Depression Risk Assessment in Social Media via Large Language Models
This work addresses the problem of scalable mental health monitoring for social media users, offering a cost-effective approach, but it is incremental as it applies existing LLM methods to a specific domain with competitive rather than groundbreaking results.
The paper tackled depression risk assessment in social media by proposing a system using Large Language Models for multi-label classification of depression-associated emotions and severity indexing, achieving competitive micro-F1 of 0.75 and macro-F1 of 0.70 on a dataset and analyzing over 469,000 Reddit comments to reveal stable risk profiles across communities.

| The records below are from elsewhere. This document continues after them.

-- ==== Sys2Proof/Machine/System.lean ====
section
/-! DEFINITION. System and direct-store instructions: INVEPT, INVVPID, INVPCID, WRSS, WRUSS, ENQCMD, ENQCMDS,
MOVDIRI, MOVDIR64B (42_muldiv_misc.md R258, R259, R274 to R276; 44_promoted_system_crypto.md R350 to R357). -/
namespace Sys2Proof.Machine

/-- The 16-byte descriptor of an invalidation instruction (44_promoted_system_crypto.md R350). -/
def readDescriptor (s : State) (m : Mem) : Except Exc (BitVec 128) :=
  s.load 128 (memAccess s m 16 .read false 1)

/-- INVEPT: the invalidation has no effect on the modelled state, all six flags are `any`
(44_promoted_system_crypto.md R350, 60_exceptions.md R451). -/
def invept (_type : RegId) (m : Mem) (s : State) : Except Exc State := do
  gate s (s.params.features.vmx && s.ctrl.inVmxOperation && s.ctrl.eptSupported && s.ctrl.inveptSupported)
  require (decide (s.cpl = 0)) .gp
  let _ ← readDescriptor s m
  pure (s.setFlags s.anyFlags)

/-- INVVPID (44_promoted_system_crypto.md R351, 60_exceptions.md R453). -/
def invvpid (_type : RegId) (m : Mem) (s : State) : Except Exc State := do
  gate s (s.params.features.vmx && s.ctrl.inVmxOperation && s.ctrl.vpidSupported && s.ctrl.invvpidSupported)
  require (decide (s.cpl = 0)) .gp
  let _ ← readDescriptor s m
  pure (s.setFlags s.anyFlags)

/-- The conditions on the descriptor of INVPCID (60_exceptions.md R452). -/
def invpcidDescOk (s : State) (type : Word) (desc : BitVec 128) : Bool :=
  ((desc >>> 12).setWidth 52 == (0 : BitVec 52)) &&
  (s.ctrl.cr4Pcide || !(type == 0 || type == 1) || desc.setWidth 12 == (0 : BitVec 12)) &&
  (type != 0 || canonical s.params.laWidth ((desc >>> 64).setWidth 64))

/-- INVPCID: privilege and type first, then the descriptor (44_promoted_system_crypto.md R352, 60_exceptions.md R432). -/
def invpcid (type : RegId) (m : Mem) (s : State) : Except Exc State := do
  gate s s.params.features.invpcid
  require (decide (s.cpl = 0)) .gp
  require (decide ((s.getGpr type).toNat ≤ 3)) .gp
  let desc ← readDescriptor s m
  require (invpcidDescOk s (s.getGpr type) desc) .gp
  pure s

/-- The access of a shadow-stack write: 4-byte aligned, never #SS, never #AC (60_exceptions.md R445, R446). -/
def shadowAccess (s : State) (m : Mem) (n : Nat) (kind : AccessKind) : Access where
  addr := linAddr s m
  bytes := n
  kind := kind
  ss := false
  ac := false
  align := 4

/-- Shadow stacks and shadow-stack writes are enabled for the current privilege level (60_exceptions.md R445). -/
def wrssEnabled (s : State) : Bool :=
  if s.cpl = 3 then s.ctrl.uCetShStkEn && s.ctrl.uCetWrShstkEn
  else s.ctrl.sCetShStkEn && s.ctrl.sCetWrShstkEn

/-- WRSSD and WRSSQ (44_promoted_system_crypto.md R353, R354). -/
def wrss (N : Nat) (m : Mem) (reg : RegId) (s : State) : Except Exc State := do
  gate s (s.params.features.cet && s.ctrl.cr4Cet && wrssEnabled s)
  s.store N (shadowAccess s m (N / 8) (if s.cpl = 3 then .shadowUser else .shadowSupervisor)) (s.readGpr N reg)

/-- WRUSSD and WRUSSQ: supervisor only, to a user shadow stack (44_promoted_system_crypto.md R355, R356). -/
def wruss (N : Nat) (m : Mem) (reg : RegId) (s : State) : Except Exc State := do
  gate s (s.params.features.cet && s.ctrl.cr4Cet)
  require (decide (s.cpl = 0)) .gp
  s.store N (shadowAccess s m (N / 8) .shadowUser) (s.readGpr N reg)

/-- `EnqueueCommand`: the next input bit, 0 (accepted) when none was supplied, and the inputs that remain
(42_muldiv_misc.md R276, 92_eei_decisions.md "Open parameters, collected"). -/
def State.enqueue (s : State) : Bool × List Bool :=
  match s.enqueueInputs with
  | [] => (false, [])
  | b :: bs => (b, bs)

/-- The destination of ENQCMD, ENQCMDS and MOVDIR64B is 64-byte aligned (20_memory.md R69). -/
def aligned64 (a : Word) : Bool := a.toNat % 64 == 0

/-- The end of ENQCMD and ENQCMDS: ZF is the device's answer, the other flags are 0, `mem` is unchanged
(42_muldiv_misc.md R274, R276). -/
def State.enqueued (s : State) : State :=
  { s with flags := { Flags.clear with zf := s.enqueue.1 }, enqueueInputs := s.enqueue.2 }

/-- ENQCMD (42_muldiv_misc.md R274), with the register conditions before the memory access (60_exceptions.md R432). -/
def enqcmd (reg : RegId) (m : Mem) (s : State) : Except Exc State := do
  gate s s.params.features.enqcmd
  require (aligned64 (addrReg s m.a32 reg) && s.ctrl.pasidValid) .gp
  let cmd ← s.load 512 (memAccess s m 64 .read false 1)
  require (cmd.setWidth 31 == (0 : BitVec 31)) .gp
  pure s.enqueued

/-- ENQCMDS (42_muldiv_misc.md R275). -/
def enqcmds (reg : RegId) (m : Mem) (s : State) : Except Exc State := do
  gate s s.params.features.enqcmd
  require (decide (s.cpl = 0)) .gp
  require (aligned64 (addrReg s m.a32 reg)) .gp
  let cmd ← s.load 512 (memAccess s m 64 .read false 1)
  require ((cmd >>> 20).setWidth 11 == (0 : BitVec 11)) .gp
  pure s.enqueued

/-- MOVDIRI: an ordinary store (42_muldiv_misc.md R259, 20_memory.md R81). -/
def movdiri (N : Nat) (m : Mem) (reg : RegId) (s : State) : Except Exc State := do
  gate s s.params.features.movdir
  writeDst s N (.mem m) (s.readGpr N reg)

/-- The destination access of MOVDIR64B: 64 bytes through ES (42_muldiv_misc.md R258). -/
def movdir64bAccess (s : State) (a32 : Bool) (reg : RegId) : Access where
  addr := addrReg s a32 reg
  bytes := 64
  kind := .write
  ss := false
  ac := false
  align := 64

/-- MOVDIR64B: the destination alignment, then the source, then the 64-byte store (42_muldiv_misc.md R258). -/
def movdir64b (reg : RegId) (m : Mem) (s : State) : Except Exc State := do
  gate s s.params.features.movdir
  require (aligned64 (addrReg s m.a32 reg)) .gp
  let data ← s.load 512 (memAccess s m 64 .read true 1)
  s.store 512 (movdir64bAccess s m.a32 reg) data

/-! ### The meanings, one per row of the opcode table -/

/-- ENQCMD `ra, m512` (42_muldiv_misc.md R274). -/
def execEnqcmd (reg : RegId) (m : Mem) (s : State) : Result :=
  finish (enqcmd reg m s)

/-- ENQCMDS `ra, m512` (42_muldiv_misc.md R275). -/
def execEnqcmds (reg : RegId) (m : Mem) (s : State) : Result :=
  finish (enqcmds reg m s)

/-- INVEPT `r64, m128` (44_promoted_system_crypto.md R350). -/
def execInvept (reg : RegId) (m : Mem) (s : State) : Result :=
  finish (invept reg m s)

/-- INVPCID `r64, m128` (44_promoted_system_crypto.md R352). -/
def execInvpcid (reg : RegId) (m : Mem) (s : State) : Result :=
  finish (invpcid reg m s)

/-- INVVPID `r64, m128` (44_promoted_system_crypto.md R351). -/
def execInvvpid (reg : RegId) (m : Mem) (s : State) : Result :=
  finish (invvpid reg m s)

/-- MOVDIR64B `ra, m512` (42_muldiv_misc.md R258). -/
def execMovdir64b (reg : RegId) (m : Mem) (s : State) : Result :=
  finish (movdir64b reg m s)

/-- MOVDIRI `my, ry` (42_muldiv_misc.md R259). -/
def execMovdiri (sz : YSize) (m : Mem) (reg : RegId) (s : State) : Result :=
  finish (movdiri sz.bits m reg s)

/-- WRSSD `m32, r32` (44_promoted_system_crypto.md R353). -/
def execWrssd (m : Mem) (reg : RegId) (s : State) : Result :=
  finish (wrss 32 m reg s)

/-- WRSSQ `m64, r64` (44_promoted_system_crypto.md R354). -/
def execWrssq (m : Mem) (reg : RegId) (s : State) : Result :=
  finish (wrss 64 m reg s)

/-- WRUSSD `m32, r32` (44_promoted_system_crypto.md R355). -/
def execWrussd (m : Mem) (reg : RegId) (s : State) : Result :=
  finish (wruss 32 m reg s)

/-- WRUSSQ `m64, r64` (44_promoted_system_crypto.md R356). -/
def execWrussq (m : Mem) (reg : RegId) (s : State) : Result :=
  finish (wruss 64 m reg s)

end Sys2Proof.Machine
end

Depression is one of the most prevalent and debilitating mental health conditions worldwide, frequently underdiagnosed and undertreated. The proliferation of social media platforms provides a rich source of naturalistic linguistic signals for the automated monitoring of psychological well-being. In this work, we propose a system based on Large Language Models (LLMs) for depression risk assessment in Reddit posts, through multi-label classification of eight depression-associated emotions and the computation of a weighted severity index. The method is evaluated in a zero-shot setting on the annotated DepressionEmo dataset (~6,000 posts) and applied in-the-wild to 469,692 comments collected from four subreddits over the period 2024-2025. Our best model, gemma3:27b, achieves micro-F1 = 0.75 and macro-F1 = 0.70, results competitive with purpose-built fine-tuned models (BART: micro-F1 = 0.80, macro-F1 = 0.76). The in-the-wild analysis reveals consistent and temporally stable risk profiles across communities, with marked differences between r/depression and r/anxiety. Our findings demonstrate the feasibility of a cost-effective, scalable approach for large-scale psychological monitoring.